The granite-8b-code-instruct v2.0.0 foundation model can process larger prompts with an increased context window length.
- Usage
-
The following Granite Code foundation models are designed to respond to coding-related instructions and can be used to build coding assistants:
- granite-3b-code-instruct
- granite-8b-code-instruct
- granite-20b-code-instruct
- granite-34b-code-instruct
The following Granite Code foundation models are instruction-tuned versions of the granite-20b-code-base foundation model that are designed for text-to-SQL generation tasks.
- granite-20b-code-base-schema-linking
- granite-20b-code-base-sql-gen
- Available sizes
-
- 3 billion parameters
- 8 billion parameters
- 20 billion parameters
- 34 billion parameters
- API pricing tier
-
Class 1.
For pricing details for the code models, see Table 2.
For pricing details for the text-to-SQL models, see Table 4.
- Availability
-
Granite Code models: Provided by IBM deployed on multitenant hardware.

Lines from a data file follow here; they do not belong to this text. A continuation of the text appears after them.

-- ==== Sys2Proof/Machine/Update.lean ====
section
/-!
DEFINITION. Machine/Update.lean: the update engine (R322 to R343, R351 to R357): UPD, the start and the end
of its jobs. A job streams its shard when it starts; it ends when its tee is acknowledged.
-/

namespace Sys2Proof.Machine

/-! ### Numbers of the shard formats (R330 to R332, R339, R340) -/

/-- XM40 (R330): binary32's exponent with 31 fraction bits; its code is the FP32 code followed by the
extension byte. -/
def xm40 : Fmt := ⟨40, 8, 31, 127, .ieee⟩

/-- Square root of binary32. -/
def usqrt (x : Fv) : Fv := fsqrtWith isqrt x

/-- Multiplication by a power of two, rounded only when the result is subnormal (R334). -/
def unscale (x : Fv) (k : Int) : Fv := (x.scale k).r32

/-- One round of the generator (R339). -/
def hashRound (h : W64) : W64 :=
  let h := h * 0xA24BAED4963EE407
  let h := h ^^^ (h >>> 29)
  h + 0xD1B554A32D192ED03

/-- The 24 random bits of an element (R339): seed, t, global index, purpose. -/
def stochBits (seed : W64) (t x purpose : Nat) : Nat :=
  let h := seed ^^^ (BitVec.ofNat 64 t * 0x9E6C63D0676A9A99)
  let h := h ^^^ (BitVec.ofNat 64 (purpose * 2 ^ 48) + BitVec.ofNat 64 x)
  (hashRound (hashRound (hashRound h))).toNat / 2 ^ 40

/-- ± m × 2^e rounded stochastically to an integer (R340). -/
def stochInt (neg : Bool) (m : Nat) (e : Int) (r : Nat) : Int :=
  let n : Int := if neg then -(m : Int) else m
  if 0 ≤ e then n * 2 ^ e.toNat
  else
    let d : Int := 2 ^ (-e).toNat
    let q := n.fdiv d
    if (r : Int) < (n - q * d) * 2 ^ 24 / d then q + 1 else q

/-- ± m × 2^e rounded stochastically to a code of a format, and whether it was beyond its range (R337,
R340). -/
def Fmt.stoch (f : Fmt) (neg : Bool) (m : Nat) (e : Int) (r : Nat) : Nat × Bool :=
  if m = 0 then (f.sign neg, false)
  else
    let q := max (flog2 m 1 e - f.mb) f.emin
    let nn := m * 2 ^ (e - q).toNat
    let dd := 2 ^ (q - e).toNat
    let lo := (q - f.emin).toNat * 2 ^ f.mb + nn / dd
    let rem := nn % dd
    let t := (if neg then dd - rem else rem) * 2 ^ 24 / dd
    if f.maxCode < lo ∨ (lo = f.maxCode ∧ rem ≠ 0) then (f.sign neg + f.maxCode, true)
    else
      let up := rem != 0 && (decide (r < t) != neg)
      (f.sign neg + (if up then lo + 1 else lo), false)

/-- A code made finite: a free code's top exponent bit is cleared when its exponent is all ones. -/
def Fmt.finite (f : Fmt) (v : Nat) : Nat :=
  let v := v % 2 ^ f.w
  if v / 2 ^ f.mb % 2 ^ f.eb = 2 ^ f.eb - 1 then v - 2 ^ (f.mb + f.eb - 1) else v

/-- A free number of `n` bytes of a draw. -/
def freeNat (draw at_ n : Nat) : Nat := ofBytes ((List.range n).map (fun k => Config.freeByte draw (at_ + k)))

/-- A result written in a format that holds no non-finite value (R337): beyond the range the largest finite
value, for a NaN a free finite code (log 31); and whether the element counts as saturated. -/
def Fmt.clamped (f : Fmt) (x : Fv) (free : Nat) : Nat × Bool :=
  match x with
  | .nan => (f.finite free, true)
  | .inf s => (f.sign s + f.maxCode, true)
  | .num s m e =>
    let c := f.code .rne m 1 e
    if f.maxCode < c then (f.sign s + f.maxCode, true) else (f.sign s + c, false)

/-- The scale code of a block for a largest ceiling exponent (R200, R331, R332), from 1 to 254; 0 for a block
of zeros; 254 when a value is infinite. -/
def blockScale (eMax : Int) (xs : List Fv) : Nat :=
  if xs.any Fv.isInf then 254
  else
    match (xs.filterMap Fv.ceilExp).max? with
    | none => 0
    | some em => (max 1 (min 254 (em - eMax + 127))).toNat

Text-to-SQL code models: Deploy on demand for dedicated use.
- Try it out
-
Experiment with samples:
- Token limits
-
Context window length (input + output)
-
granite-3b-code-instruct : 128,000
The maximum new tokens, which means the tokens generated by the foundation model per request, is limited to 8,192.
-
granite-8b-code-instruct : 128,000
The maximum new tokens, which means the tokens generated by the foundation model per request, is limited to 8,192.
-
granite-20b-code-instruct : 8,192
The maximum new tokens, which means the tokens generated by the foundation model per request, is limited to 4,096.
-
granite-20b-code-base-schema-linking : 8,192
-
granite-20b-code-base-sql-gen : 8,192
-
granite-34b-code-instruct : 8,192
-
- Supported natural languages
-
English
- Supported programming languages
-
The Granite Code foundation models support 116 programming languages including Python, Javascript, Java, C++, Go, and Rust. For the full list, see IBM foundation models.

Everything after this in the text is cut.